### RAW DATA
-- ==== Sys2Proof/Machine/KeyBlock.lean ====
section
/-! DEFINITION. X9.143 key blocks, version D (R281). The key block format itself is PRESUMED, assumption 16 from X9.143. -/

namespace Sys2Proof.Machine

/-- Decimal digits of a number, `n` of them. -/
def decDigits (n v : Nat) : Bytes := (List.range n).map (fun i => BitVec.ofNat 8 (48 + v / 10 ^ (n - 1 - i) % 10))

/-- The number that decimal digits spell. -/
def decNat (bs : Bytes) : Option Nat :=
  bs.foldl (fun acc c => match acc with
    | some v => if 48 ≤ c.toNat ∧ c.toNat ≤ 57 then some (10 * v + (c.toNat - 48)) else none
    | none => none) (some 0)

/-- A hexadecimal digit, upper case. -/
def hexDigit (v : Nat) : Byte := BitVec.ofNat 8 (if v < 10 then 48 + v else 55 + v)

/-- Bytes in upper-case hexadecimal. -/
def hexOf (bs : Bytes) : Bytes := bs.flatMap (fun b => [hexDigit (b.toNat / 16), hexDigit (b.toNat % 16)])

/-- The value of a hexadecimal digit, upper case. -/
def hexVal (c : Byte) : Option Nat :=
  let v := c.toNat
  if 48 ≤ v ∧ v ≤ 57 then some (v - 48) else if 65 ≤ v ∧ v ≤ 70 then some (v - 55) else none

/-- Bytes from upper-case hexadecimal. -/
def hexBytes : Bytes → Option Bytes
  | [] => some []
  | a :: b :: rest =>
    match hexVal a, hexVal b, hexBytes rest with
    | some x, some y, some r => some (BitVec.ofNat 8 (16 * x + y) :: r)
    | _, _, _ => none
  | _ => none

/-- A key derived from the key block protection key: usage 0 encryption, 1 authentication. -/
def kbDerive (kbpk : Bytes) (usage : Nat) : Bytes :=
  let part (i : Nat) : Bytes := cmac kbpk ([BitVec.ofNat 8 i] ++ bePut 2 usage ++ [0x00] ++ bePut 2 4 ++ bePut 2 256)
  part 1 ++ part 2

/-- A parsed header: usage (two characters), algorithm, mode of use, exportability. -/
structure KbHead where
  usage : Bytes
  alg   : Byte
  mode  : Byte
  exp   : Byte
  deriving DecidableEq, Repr

/-- Optional blocks, `n` of them: PB alone is supported. Where they end. -/
def kbOptional (kb : Bytes) : Nat → Nat → Option Nat
  | 0, off => some off
  | n + 1, off =>
    if (kb.drop off).take 2 ≠ ascii "PB" then none
    else match hexBytes (slice kb (off + 2) 2) with
      | some [l] => if 4 ≤ l.toNat ∧ off + l.toNat ≤ kb.length then kbOptional kb n (off + l.toNat) else none
      | _ => none

/-- The header of a key block and where the encrypted part begins; none where the block is malformed or uses an option that R281 does not
support. -/
def kbParse (kb : Bytes) : Option (KbHead × Nat) :=
  let h : KbHead := { usage := slice kb 5 2, alg := byteAt kb 7, mode := byteAt kb 8, exp := byteAt kb 11 }
  let ctx := byteAt kb 14
  match decNat (slice kb 12 2) with
  | none => none
  | some n =>
    match kbOptional kb n 16 with
    | none => none
    | some off =>
      if kb.length < 16 ∨ byteAt kb 0 ≠ 0x44 ∨ decNat (slice kb 1 4) ≠ some kb.length ∨ slice kb 9 2 ≠ ascii "00" ∨
          ¬(ctx = 0x30 ∨ ctx = 0x32) ∨ byteAt kb 15 ≠ 0x30 ∨ off % 16 ≠ 0 ∨ kb.length < off + 64 ∨ (kb.length - off) % 32 ≠ 0 then none
      else if ¬([ascii "D0", ascii "K0", ascii "K1", ascii "M6", ascii "M7"].contains h.usage) then none
      else if ¬(h.alg = 0x41 ∨ h.alg = 0x48) then none
      else if ¬(h.exp = 0x45 ∨ h.exp = 0x4E ∨ h.exp = 0x53) then none
      else if (hexBytes (kb.drop off)).isNone then none
      else some (h, off)

/-- Decrypt and authenticate: the key. -/
def kbOpen (kbpk kb : Bytes) (off : Nat) : Option Bytes :=
  let body := (hexBytes (kb.drop off)).getD []
  let ct := body.take (body.length - 16)
  let mac := body.drop (body.length - 16)
  let pt := (cbcDec (aesRoundKeys (kbDerive kbpk 0)) mac ct).1
  let bitLen := beAt pt 0 2
  if cmac (kbDerive kbpk 1) (kb.take off ++ pt) = mac ∧ bitLen % 8 = 0 ∧ bitLen / 8 + 2 ≤ pt.length then some (slice pt 2 (bitLen / 8)) else none

/-- The key type that usage, algorithm and key length map to (R281). -/
def kbType (h : KbHead) (n : Nat) : Option Nat :=
  let aes : Option Nat := if n = 16 then some 0x01 else if n = 32 then some 0x02 else none
  if h.usage = ascii "D0" ∧ h.alg = 0x41 then aes
  else if (h.usage = ascii "K0" ∨ h.usage = ascii "K1") ∧ h.alg = 0x41 then (if n = 32 then some 0x07 else none)
  else if h.usage = ascii "M6" ∧ h.alg = 0x41 then aes
  else if h.usage = ascii "M7" ∧ h.alg = 0x48 then some 0x05
  else none

/-- The USAGE that mode of use and exportability map to (R281). -/
def kbUsage (h : KbHead) : Option Nat :=
  let e := if h.exp = 0x45 then 2 ^ useExportable else 0
  let two (a b : Nat) : Option Nat :=
    if h.mode = 0x42 then some (2 ^ a + 2 ^ b + e) else if h.mode = 0x45 then some (2 ^ a + e)
    else if h.mode = 0x44 then some (2 ^ b + e) else none
  if h.usage = ascii "D0" then two useEncrypt useDecrypt
  else if h.usage = ascii "K0" ∨ h.usage = ascii "K1" then two useWrap useUnwrap
  else if h.mode = 0x43 then some (2 ^ useMac + e) else none

/-- Usage, algorithm and mode of use that map back to a type and USAGE on export (R281); a KEK is exported as K0. -/
def kbAttrs (t usage : Nat) : Option (Bytes × Byte × Byte) :=
  let mode (a b : Nat) : Option Byte :=
    if usage &&& 0x1F = 2 ^ a + 2 ^ b then some 0x42 else if usage &&& 0x1F = 2 ^ a then some 0x45
    else if usage &&& 0x1F = 2 ^ b then some 0x44 else none
  if t = 0x01 ∨ t = 0x02 then
    match mode useEncrypt useDecrypt with
    | some m => some (ascii "D0", 0x41, m)
    | none => if usage &&& 0x1F = 2 ^ useMac then some (ascii "M6", 0x41, 0x43) else none
  else if t = 0x07 then (mode useWrap useUnwrap).map (fun m => (ascii "K0", 0x41, m))
  else if t = 0x05 ∧ usage &&& 0x1F = 2 ^ useMac then some (ascii "M7", 0x48, 0x43)
  else none

/-- Bytes of padding that a key of `n` bytes takes in the encrypted part. -/
def kbPadLen (n : Nat) : Nat := (16 - (n + 2) % 16) % 16

/-- Length of an exported key block. -/
def kbLen (n : Nat) : Nat := 16 + 2 * (n + 2 + kbPadLen n) + 32

/-- An exported key block (R281): no optional block, not exportable further, key context 2. -/
def kbSeal (kbpk key pad : Bytes) (a : Bytes × Byte × Byte) : Bytes :=
  let pt := bePut 2 (8 * key.length) ++ key ++ pad
  let head := ascii "D" ++ decDigits 4 (kbLen key.length) ++ a.1 ++ [a.2.1, a.2.2] ++ ascii "00N00" ++ ascii "20"
  let mac := cmac (kbDerive kbpk 1) (head ++ pt)
  head ++ hexOf (cbcEnc (aesRoundKeys (kbDerive kbpk 0)) mac pt).1 ++ hexOf mac

end Sys2Proof.Machine
end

### REQUIRED ACTION
Go through the material and copy out every line with "match" in it.

### SOLUTION TO THIS PROBLEM
  bs.foldl (fun acc c => match acc with
    match hexVal a, hexVal b, hexBytes rest with
    else match hexBytes (slice kb (off + 2) 2) with
  match decNat (slice kb 12 2) with
    match kbOptional kb n 16 with
    match mode useEncrypt useDecrypt with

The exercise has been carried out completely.